> **EXERCISE DESCRIPTION**:
Please print out every entry below, verbatim.

> **MATERIAL FOR THE TASK**:
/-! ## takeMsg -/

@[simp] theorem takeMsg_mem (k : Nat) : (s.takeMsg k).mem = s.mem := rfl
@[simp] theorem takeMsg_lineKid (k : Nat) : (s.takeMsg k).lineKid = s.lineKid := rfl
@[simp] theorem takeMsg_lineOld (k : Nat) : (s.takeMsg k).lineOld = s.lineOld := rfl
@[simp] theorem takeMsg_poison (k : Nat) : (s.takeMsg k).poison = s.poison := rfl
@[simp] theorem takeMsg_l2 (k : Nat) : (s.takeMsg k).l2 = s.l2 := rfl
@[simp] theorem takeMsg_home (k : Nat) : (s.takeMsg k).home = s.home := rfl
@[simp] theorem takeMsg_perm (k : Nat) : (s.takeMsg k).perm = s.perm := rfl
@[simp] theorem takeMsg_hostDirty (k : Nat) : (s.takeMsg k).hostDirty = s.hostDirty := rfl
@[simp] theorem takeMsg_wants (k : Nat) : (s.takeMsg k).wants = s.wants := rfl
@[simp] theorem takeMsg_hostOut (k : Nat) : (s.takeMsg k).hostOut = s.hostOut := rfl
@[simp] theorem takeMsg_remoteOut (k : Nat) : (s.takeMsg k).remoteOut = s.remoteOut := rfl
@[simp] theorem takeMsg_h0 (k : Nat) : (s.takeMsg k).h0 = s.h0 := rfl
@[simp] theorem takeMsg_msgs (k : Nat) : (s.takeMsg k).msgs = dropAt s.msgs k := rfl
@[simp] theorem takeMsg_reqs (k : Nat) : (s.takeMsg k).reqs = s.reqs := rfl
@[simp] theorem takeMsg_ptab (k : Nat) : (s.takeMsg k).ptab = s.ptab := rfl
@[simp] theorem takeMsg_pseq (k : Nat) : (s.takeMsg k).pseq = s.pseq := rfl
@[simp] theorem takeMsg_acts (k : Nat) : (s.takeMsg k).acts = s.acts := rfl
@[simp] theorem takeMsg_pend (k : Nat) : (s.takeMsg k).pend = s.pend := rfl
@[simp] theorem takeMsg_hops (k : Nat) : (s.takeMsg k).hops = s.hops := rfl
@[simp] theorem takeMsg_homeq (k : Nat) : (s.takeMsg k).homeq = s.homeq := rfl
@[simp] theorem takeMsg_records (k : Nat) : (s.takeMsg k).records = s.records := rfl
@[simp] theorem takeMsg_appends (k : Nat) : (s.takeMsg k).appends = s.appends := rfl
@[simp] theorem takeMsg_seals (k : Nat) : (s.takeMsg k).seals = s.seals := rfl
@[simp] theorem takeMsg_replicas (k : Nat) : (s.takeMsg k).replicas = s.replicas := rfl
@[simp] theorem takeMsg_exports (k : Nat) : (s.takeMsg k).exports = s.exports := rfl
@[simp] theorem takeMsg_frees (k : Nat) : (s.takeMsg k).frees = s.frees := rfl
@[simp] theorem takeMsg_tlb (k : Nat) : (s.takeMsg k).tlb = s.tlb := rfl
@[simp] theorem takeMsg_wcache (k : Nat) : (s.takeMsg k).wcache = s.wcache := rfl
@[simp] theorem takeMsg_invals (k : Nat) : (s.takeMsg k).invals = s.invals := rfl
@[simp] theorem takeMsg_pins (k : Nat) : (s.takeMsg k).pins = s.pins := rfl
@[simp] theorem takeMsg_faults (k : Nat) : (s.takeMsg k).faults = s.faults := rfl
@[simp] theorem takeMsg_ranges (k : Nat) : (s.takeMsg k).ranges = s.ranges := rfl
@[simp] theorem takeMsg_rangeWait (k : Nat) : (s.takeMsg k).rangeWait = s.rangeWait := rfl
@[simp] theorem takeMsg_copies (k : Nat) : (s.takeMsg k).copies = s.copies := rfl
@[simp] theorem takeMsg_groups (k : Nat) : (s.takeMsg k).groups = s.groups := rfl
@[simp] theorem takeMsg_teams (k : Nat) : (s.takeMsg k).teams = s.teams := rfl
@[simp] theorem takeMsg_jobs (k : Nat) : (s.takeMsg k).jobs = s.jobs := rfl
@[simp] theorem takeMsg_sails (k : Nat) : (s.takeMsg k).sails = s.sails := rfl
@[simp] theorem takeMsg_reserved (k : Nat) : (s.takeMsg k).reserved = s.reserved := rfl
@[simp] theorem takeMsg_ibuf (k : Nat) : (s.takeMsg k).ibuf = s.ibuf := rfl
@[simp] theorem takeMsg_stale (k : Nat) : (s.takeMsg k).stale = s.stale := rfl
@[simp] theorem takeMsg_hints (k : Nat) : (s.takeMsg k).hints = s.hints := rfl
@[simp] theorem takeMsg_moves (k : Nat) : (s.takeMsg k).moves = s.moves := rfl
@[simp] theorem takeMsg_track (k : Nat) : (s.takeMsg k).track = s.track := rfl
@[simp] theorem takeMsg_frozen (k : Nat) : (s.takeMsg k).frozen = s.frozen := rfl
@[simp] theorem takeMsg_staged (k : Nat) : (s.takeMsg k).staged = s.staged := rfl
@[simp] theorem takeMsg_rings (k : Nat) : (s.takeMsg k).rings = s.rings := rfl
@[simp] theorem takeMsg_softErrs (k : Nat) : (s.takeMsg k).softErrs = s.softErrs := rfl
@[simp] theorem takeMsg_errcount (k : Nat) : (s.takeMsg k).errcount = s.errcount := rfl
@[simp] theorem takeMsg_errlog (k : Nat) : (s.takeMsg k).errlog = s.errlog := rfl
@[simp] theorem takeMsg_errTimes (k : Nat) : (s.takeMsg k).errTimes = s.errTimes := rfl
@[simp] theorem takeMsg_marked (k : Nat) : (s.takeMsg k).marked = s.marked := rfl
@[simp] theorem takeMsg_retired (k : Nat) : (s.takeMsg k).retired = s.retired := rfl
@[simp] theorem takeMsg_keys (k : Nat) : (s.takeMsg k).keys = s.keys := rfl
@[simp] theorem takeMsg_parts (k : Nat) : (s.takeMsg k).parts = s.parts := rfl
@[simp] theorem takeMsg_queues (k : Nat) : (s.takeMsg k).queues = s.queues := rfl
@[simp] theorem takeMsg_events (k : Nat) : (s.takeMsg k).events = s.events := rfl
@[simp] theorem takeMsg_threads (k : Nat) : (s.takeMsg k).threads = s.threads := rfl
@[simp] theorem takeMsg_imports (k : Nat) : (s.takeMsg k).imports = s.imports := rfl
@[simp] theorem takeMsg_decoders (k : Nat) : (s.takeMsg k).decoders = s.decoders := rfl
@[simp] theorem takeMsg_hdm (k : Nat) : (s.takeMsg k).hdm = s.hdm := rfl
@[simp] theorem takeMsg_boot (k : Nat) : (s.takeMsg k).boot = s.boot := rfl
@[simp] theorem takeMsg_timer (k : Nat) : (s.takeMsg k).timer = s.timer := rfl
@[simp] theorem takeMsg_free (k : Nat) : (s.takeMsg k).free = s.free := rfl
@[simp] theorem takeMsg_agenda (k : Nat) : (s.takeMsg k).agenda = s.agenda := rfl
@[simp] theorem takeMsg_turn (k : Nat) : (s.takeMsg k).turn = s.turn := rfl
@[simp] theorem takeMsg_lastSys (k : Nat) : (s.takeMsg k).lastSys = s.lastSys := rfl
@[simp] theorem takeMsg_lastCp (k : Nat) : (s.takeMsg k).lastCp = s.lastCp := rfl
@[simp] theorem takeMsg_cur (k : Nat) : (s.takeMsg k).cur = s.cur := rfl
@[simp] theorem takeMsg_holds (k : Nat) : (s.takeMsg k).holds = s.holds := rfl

> **EXERCISE ANSWER**:
/-! ## takeMsg -/

@[simp] theorem takeMsg_mem (k : Nat) : (s.takeMsg k).mem = s.mem := rfl
@[simp] theorem takeMsg_lineKid (k : Nat) : (s.takeMsg k).lineKid = s.lineKid := rfl
@[simp] theorem takeMsg_lineOld (k : Nat) : (s.takeMsg k).lineOld = s.lineOld := rfl
@[simp] theorem takeMsg_poison (k : Nat) : (s.takeMsg k).poison = s.poison := rfl
@[simp] theorem takeMsg_l2 (k : Nat) : (s.takeMsg k).l2 = s.l2 := rfl
@[simp] theorem takeMsg_home (k : Nat) : (s.takeMsg k).home = s.home := rfl
@[simp] theorem takeMsg_perm (k : Nat) : (s.takeMsg k).perm = s.perm := rfl
@[simp] theorem takeMsg_hostDirty (k : Nat) : (s.takeMsg k).hostDirty = s.hostDirty := rfl
@[simp] theorem takeMsg_wants (k : Nat) : (s.takeMsg k).wants = s.wants := rfl
@[simp] theorem takeMsg_hostOut (k : Nat) : (s.takeMsg k).hostOut = s.hostOut := rfl
@[simp] theorem takeMsg_remoteOut (k : Nat) : (s.takeMsg k).remoteOut = s.remoteOut := rfl
@[simp] theorem takeMsg_h0 (k : Nat) : (s.takeMsg k).h0 = s.h0 := rfl
@[simp] theorem takeMsg_msgs (k : Nat) : (s.takeMsg k).msgs = dropAt s.msgs k := rfl
@[simp] theorem takeMsg_reqs (k : Nat) : (s.takeMsg k).reqs = s.reqs := rfl
@[simp] theorem takeMsg_ptab (k : Nat) : (s.takeMsg k).ptab = s.ptab := rfl
@[simp] theorem takeMsg_pseq (k : Nat) : (s.takeMsg k).pseq = s.pseq := rfl
@[simp] theorem takeMsg_acts (k : Nat) : (s.takeMsg k).acts = s.acts := rfl
@[simp] theorem takeMsg_pend (k : Nat) : (s.takeMsg k).pend = s.pend := rfl
@[simp] theorem takeMsg_hops (k : Nat) : (s.takeMsg k).hops = s.hops := rfl
@[simp] theorem takeMsg_homeq (k : Nat) : (s.takeMsg k).homeq = s.homeq := rfl
@[simp] theorem takeMsg_records (k : Nat) : (s.takeMsg k).records = s.records := rfl
@[simp] theorem takeMsg_appends (k : Nat) : (s.takeMsg k).appends = s.appends := rfl
@[simp] theorem takeMsg_seals (k : Nat) : (s.takeMsg k).seals = s.seals := rfl
@[simp] theorem takeMsg_replicas (k : Nat) : (s.takeMsg k).replicas = s.replicas := rfl
@[simp] theorem takeMsg_exports (k : Nat) : (s.takeMsg k).exports = s.exports := rfl
@[simp] theorem takeMsg_frees (k : Nat) : (s.takeMsg k).frees = s.frees := rfl
@[simp] theorem takeMsg_tlb (k : Nat) : (s.takeMsg k).tlb = s.tlb := rfl
@[simp] theorem takeMsg_wcache (k : Nat) : (s.takeMsg k).wcache = s.wcache := rfl
@[simp] theorem takeMsg_invals (k : Nat) : (s.takeMsg k).invals = s.invals := rfl
@[simp] theorem takeMsg_pins (k : Nat) : (s.takeMsg k).pins = s.pins := rfl
@[simp] theorem takeMsg_faults (k : Nat) : (s.takeMsg k).faults = s.faults := rfl
@[simp] theorem takeMsg_ranges (k : Nat) : (s.takeMsg k).ranges = s.ranges := rfl
@[simp] theorem takeMsg_rangeWait (k : Nat) : (s.takeMsg k).rangeWait = s.rangeWait := rfl
@[simp] theorem takeMsg_copies (k : Nat) : (s.takeMsg k).copies = s.copies := rfl
@[simp] theorem takeMsg_groups (k : Nat) : (s.takeMsg k).groups = s.groups := rfl
@[simp] theorem takeMsg_teams (k : Nat) : (s.takeMsg k).teams = s.teams := rfl
@[simp] theorem takeMsg_jobs (k : Nat) : (s.takeMsg k).jobs = s.jobs := rfl
@[simp] theorem takeMsg_sails (k : Nat) : (s.takeMsg k).sails = s.sails := rfl
@[simp] theorem takeMsg_reserved (k : Nat) : (s.takeMsg k).reserved = s.reserved := rfl
@[simp] theorem takeMsg_ibuf (k : Nat) : (s.takeMsg k).ibuf = s.ibuf := rfl
@[simp] theorem takeMsg_stale (k : Nat) : (s.takeMsg k).stale = s.stale := rfl
@[simp] theorem takeMsg_hints (k : Nat) : (s.takeMsg k).hints = s.hints := rfl
@[simp] theorem takeMsg_moves (k : Nat) : (s.takeMsg k).moves = s.moves := rfl
@[simp] theorem takeMsg_track (k : Nat) : (s.takeMsg k).track = s.track := rfl
@[simp] theorem takeMsg_frozen (k : Nat) : (s.takeMsg k).frozen = s.frozen := rfl
@[simp] theorem takeMsg_staged (k : Nat) : (s.takeMsg k).staged = s.staged := rfl
@[simp] theorem takeMsg_rings (k : Nat) : (s.takeMsg k).rings = s.rings := rfl
@[simp] theorem takeMsg_softErrs (k : Nat) : (s.takeMsg k).softErrs = s.softErrs := rfl
@[simp] theorem takeMsg_errcount (k : Nat) : (s.takeMsg k).errcount = s.errcount := rfl
@[simp] theorem takeMsg_errlog (k : Nat) : (s.takeMsg k).errlog = s.errlog := rfl
@[simp] theorem takeMsg_errTimes (k : Nat) : (s.takeMsg k).errTimes = s.errTimes := rfl
@[simp] theorem takeMsg_marked (k : Nat) : (s.takeMsg k).marked = s.marked := rfl
@[simp] theorem takeMsg_retired (k : Nat) : (s.takeMsg k).retired = s.retired := rfl
@[simp] theorem takeMsg_keys (k : Nat) : (s.takeMsg k).keys = s.keys := rfl
@[simp] theorem takeMsg_parts (k : Nat) : (s.takeMsg k).parts = s.parts := rfl
@[simp] theorem takeMsg_queues (k : Nat) : (s.takeMsg k).queues = s.queues := rfl
@[simp] theorem takeMsg_events (k : Nat) : (s.takeMsg k).events = s.events := rfl
@[simp] theorem takeMsg_threads (k : Nat) : (s.takeMsg k).threads = s.threads := rfl
@[simp] theorem takeMsg_imports (k : Nat) : (s.takeMsg k).imports = s.imports := rfl
@[simp] theorem takeMsg_decoders (k : Nat) : (s.takeMsg k).decoders = s.decoders := rfl
@[simp] theorem takeMsg_hdm (k : Nat) : (s.takeMsg k).hdm = s.hdm := rfl
@[simp] theorem takeMsg_boot (k : Nat) : (s.takeMsg k).boot = s.boot := rfl
@[simp] theorem takeMsg_timer (k : Nat) : (s.takeMsg k).timer = s.timer := rfl
@[simp] theorem takeMsg_free (k : Nat) : (s.takeMsg k).free = s.free := rfl
@[simp] theorem takeMsg_agenda (k : Nat) : (s.takeMsg k).agenda = s.agenda := rfl
@[simp] theorem takeMsg_turn (k : Nat) : (s.takeMsg k).turn = s.turn := rfl
@[simp] theorem takeMsg_lastSys (k : Nat) : (s.takeMsg k).lastSys = s.lastSys := rfl
@[simp] theorem takeMsg_lastCp (k : Nat) : (s.takeMsg k).lastCp = s.lastCp := rfl
@[simp] theorem takeMsg_cur (k : Nat) : (s.takeMsg k).cur = s.cur := rfl
@[simp] theorem takeMsg_holds (k : Nat) : (s.takeMsg k).holds = s.holds := rfl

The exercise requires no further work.